◆ Data for this exercise ◆

+++++

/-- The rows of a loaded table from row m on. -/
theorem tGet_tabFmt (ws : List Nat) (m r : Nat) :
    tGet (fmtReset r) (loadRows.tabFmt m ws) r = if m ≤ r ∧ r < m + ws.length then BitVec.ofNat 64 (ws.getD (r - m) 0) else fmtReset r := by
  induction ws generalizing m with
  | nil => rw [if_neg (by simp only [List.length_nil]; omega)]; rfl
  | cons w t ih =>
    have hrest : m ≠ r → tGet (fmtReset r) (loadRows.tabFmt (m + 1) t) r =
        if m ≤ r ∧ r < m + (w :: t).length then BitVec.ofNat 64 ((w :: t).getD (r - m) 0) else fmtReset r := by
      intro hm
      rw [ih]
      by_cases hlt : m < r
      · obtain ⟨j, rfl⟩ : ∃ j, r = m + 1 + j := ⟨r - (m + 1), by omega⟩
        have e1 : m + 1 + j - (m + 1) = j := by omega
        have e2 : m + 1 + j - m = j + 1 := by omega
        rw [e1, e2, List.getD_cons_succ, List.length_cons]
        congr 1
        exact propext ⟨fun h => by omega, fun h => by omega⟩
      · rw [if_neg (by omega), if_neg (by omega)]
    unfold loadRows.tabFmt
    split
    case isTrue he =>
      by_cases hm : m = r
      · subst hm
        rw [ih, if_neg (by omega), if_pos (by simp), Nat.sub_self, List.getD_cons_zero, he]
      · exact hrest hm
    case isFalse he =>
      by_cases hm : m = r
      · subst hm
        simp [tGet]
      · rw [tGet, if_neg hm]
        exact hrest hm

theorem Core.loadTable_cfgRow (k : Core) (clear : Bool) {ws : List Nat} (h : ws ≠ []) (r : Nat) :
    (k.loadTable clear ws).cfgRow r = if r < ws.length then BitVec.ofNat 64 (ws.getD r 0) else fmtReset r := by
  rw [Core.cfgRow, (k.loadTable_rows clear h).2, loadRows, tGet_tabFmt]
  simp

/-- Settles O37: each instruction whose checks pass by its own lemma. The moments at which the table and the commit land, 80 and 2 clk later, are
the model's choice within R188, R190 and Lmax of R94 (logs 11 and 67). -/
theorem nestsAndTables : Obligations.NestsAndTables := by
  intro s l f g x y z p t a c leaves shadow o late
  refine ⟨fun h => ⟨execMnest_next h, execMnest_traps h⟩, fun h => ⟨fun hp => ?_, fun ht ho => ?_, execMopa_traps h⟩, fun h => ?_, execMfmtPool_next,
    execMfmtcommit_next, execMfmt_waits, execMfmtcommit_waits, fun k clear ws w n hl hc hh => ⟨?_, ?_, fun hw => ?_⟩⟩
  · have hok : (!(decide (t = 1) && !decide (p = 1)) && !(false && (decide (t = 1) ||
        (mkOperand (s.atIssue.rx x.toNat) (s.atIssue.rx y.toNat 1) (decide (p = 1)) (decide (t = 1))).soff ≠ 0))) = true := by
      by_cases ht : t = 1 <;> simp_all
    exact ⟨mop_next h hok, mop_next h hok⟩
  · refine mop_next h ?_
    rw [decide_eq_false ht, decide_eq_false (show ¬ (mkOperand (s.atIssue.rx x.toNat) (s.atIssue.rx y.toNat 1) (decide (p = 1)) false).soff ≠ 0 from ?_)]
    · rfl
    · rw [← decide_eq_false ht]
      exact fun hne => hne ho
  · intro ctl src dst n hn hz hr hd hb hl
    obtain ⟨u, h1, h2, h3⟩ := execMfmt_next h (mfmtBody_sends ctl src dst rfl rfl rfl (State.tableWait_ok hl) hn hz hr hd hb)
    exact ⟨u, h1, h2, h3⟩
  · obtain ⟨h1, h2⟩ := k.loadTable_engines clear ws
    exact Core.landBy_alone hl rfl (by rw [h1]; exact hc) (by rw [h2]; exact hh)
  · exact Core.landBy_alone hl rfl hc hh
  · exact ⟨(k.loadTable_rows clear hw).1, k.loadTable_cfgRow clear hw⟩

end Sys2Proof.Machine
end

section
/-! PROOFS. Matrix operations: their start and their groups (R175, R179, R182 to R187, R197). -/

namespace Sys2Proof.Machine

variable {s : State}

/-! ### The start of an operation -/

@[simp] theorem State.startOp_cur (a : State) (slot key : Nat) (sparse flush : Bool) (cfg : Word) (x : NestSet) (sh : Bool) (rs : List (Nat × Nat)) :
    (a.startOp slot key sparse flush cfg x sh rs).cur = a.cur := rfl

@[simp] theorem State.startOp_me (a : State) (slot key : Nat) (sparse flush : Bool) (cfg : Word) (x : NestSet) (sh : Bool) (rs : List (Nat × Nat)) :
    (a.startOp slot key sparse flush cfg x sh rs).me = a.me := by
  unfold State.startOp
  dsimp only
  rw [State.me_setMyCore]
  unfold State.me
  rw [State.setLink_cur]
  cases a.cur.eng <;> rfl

+++++

◆ What the task requires ◆
Restate the material above word for word, leaving nothing out.

◆ Written response ◆
/-- The rows of a loaded table from row m on. -/
theorem tGet_tabFmt (ws : List Nat) (m r : Nat) :
    tGet (fmtReset r) (loadRows.tabFmt m ws) r = if m ≤ r ∧ r < m + ws.length then BitVec.ofNat 64 (ws.getD (r - m) 0) else fmtReset r := by
  induction ws generalizing m with
  | nil => rw [if_neg (by simp only [List.length_nil]; omega)]; rfl
  | cons w t ih =>
    have hrest : m ≠ r → tGet (fmtReset r) (loadRows.tabFmt (m + 1) t) r =
        if m ≤ r ∧ r < m + (w :: t).length then BitVec.ofNat 64 ((w :: t).getD (r - m) 0) else fmtReset r := by
      intro hm
      rw [ih]
      by_cases hlt : m < r
      · obtain ⟨j, rfl⟩ : ∃ j, r = m + 1 + j := ⟨r - (m + 1), by omega⟩
        have e1 : m + 1 + j - (m + 1) = j := by omega
        have e2 : m + 1 + j - m = j + 1 := by omega
        rw [e1, e2, List.getD_cons_succ, List.length_cons]
        congr 1
        exact propext ⟨fun h => by omega, fun h => by omega⟩
      · rw [if_neg (by omega), if_neg (by omega)]
    unfold loadRows.tabFmt
    split
    case isTrue he =>
      by_cases hm : m = r
      · subst hm
        rw [ih, if_neg (by omega), if_pos (by simp), Nat.sub_self, List.getD_cons_zero, he]
      · exact hrest hm
    case isFalse he =>
      by_cases hm : m = r
      · subst hm
        simp [tGet]
      · rw [tGet, if_neg hm]
        exact hrest hm

theorem Core.loadTable_cfgRow (k : Core) (clear : Bool) {ws : List Nat} (h : ws ≠ []) (r : Nat) :
    (k.loadTable clear ws).cfgRow r = if r < ws.length then BitVec.ofNat 64 (ws.getD r 0) else fmtReset r := by
  rw [Core.cfgRow, (k.loadTable_rows clear h).2, loadRows, tGet_tabFmt]
  simp

/-- Settles O37: each instruction whose checks pass by its own lemma. The moments at which the table and the commit land, 80 and 2 clk later, are
the model's choice within R188, R190 and Lmax of R94 (logs 11 and 67). -/
theorem nestsAndTables : Obligations.NestsAndTables := by
  intro s l f g x y z p t a c leaves shadow o late
  refine ⟨fun h => ⟨execMnest_next h, execMnest_traps h⟩, fun h => ⟨fun hp => ?_, fun ht ho => ?_, execMopa_traps h⟩, fun h => ?_, execMfmtPool_next,
    execMfmtcommit_next, execMfmt_waits, execMfmtcommit_waits, fun k clear ws w n hl hc hh => ⟨?_, ?_, fun hw => ?_⟩⟩
  · have hok : (!(decide (t = 1) && !decide (p = 1)) && !(false && (decide (t = 1) ||
        (mkOperand (s.atIssue.rx x.toNat) (s.atIssue.rx y.toNat 1) (decide (p = 1)) (decide (t = 1))).soff ≠ 0))) = true := by
      by_cases ht : t = 1 <;> simp_all
    exact ⟨mop_next h hok, mop_next h hok⟩
  · refine mop_next h ?_
    rw [decide_eq_false ht, decide_eq_false (show ¬ (mkOperand (s.atIssue.rx x.toNat) (s.atIssue.rx y.toNat 1) (decide (p = 1)) false).soff ≠ 0 from ?_)]
    · rfl
    · rw [← decide_eq_false ht]
      exact fun hne => hne ho
  · intro ctl src dst n hn hz hr hd hb hl
    obtain ⟨u, h1, h2, h3⟩ := execMfmt_next h (mfmtBody_sends ctl src dst rfl rfl rfl (State.tableWait_ok hl) hn hz hr hd hb)
    exact ⟨u, h1, h2, h3⟩
  · obtain ⟨h1, h2⟩ := k.loadTable_engines clear ws
    exact Core.landBy_alone hl rfl (by rw [h1]; exact hc) (by rw [h2]; exact hh)
  · exact Core.landBy_alone hl rfl hc hh
  · exact ⟨(k.loadTable_rows clear hw).1, k.loadTable_cfgRow clear hw⟩

end Sys2Proof.Machine
end

section
/-! PROOFS. Matrix operations: their start and their groups (R175, R179, R182 to R187, R197). -/

namespace Sys2Proof.Machine

variable {s : State}

/-! ### The start of an operation -/

@[simp] theorem State.startOp_cur (a : State) (slot key : Nat) (sparse flush : Bool) (cfg : Word) (x : NestSet) (sh : Bool) (rs : List (Nat × Nat)) :
    (a.startOp slot key sparse flush cfg x sh rs).cur = a.cur := rfl

@[simp] theorem State.startOp_me (a : State) (slot key : Nat) (sparse flush : Bool) (cfg : Word) (x : NestSet) (sh : Bool) (rs : List (Nat × Nat)) :
    (a.startOp slot key sparse flush cfg x sh rs).me = a.me := by
  unfold State.startOp
  dsimp only
  rw [State.me_setMyCore]
  unfold State.me
  rw [State.setLink_cur]
  cases a.cur.eng <;> rfl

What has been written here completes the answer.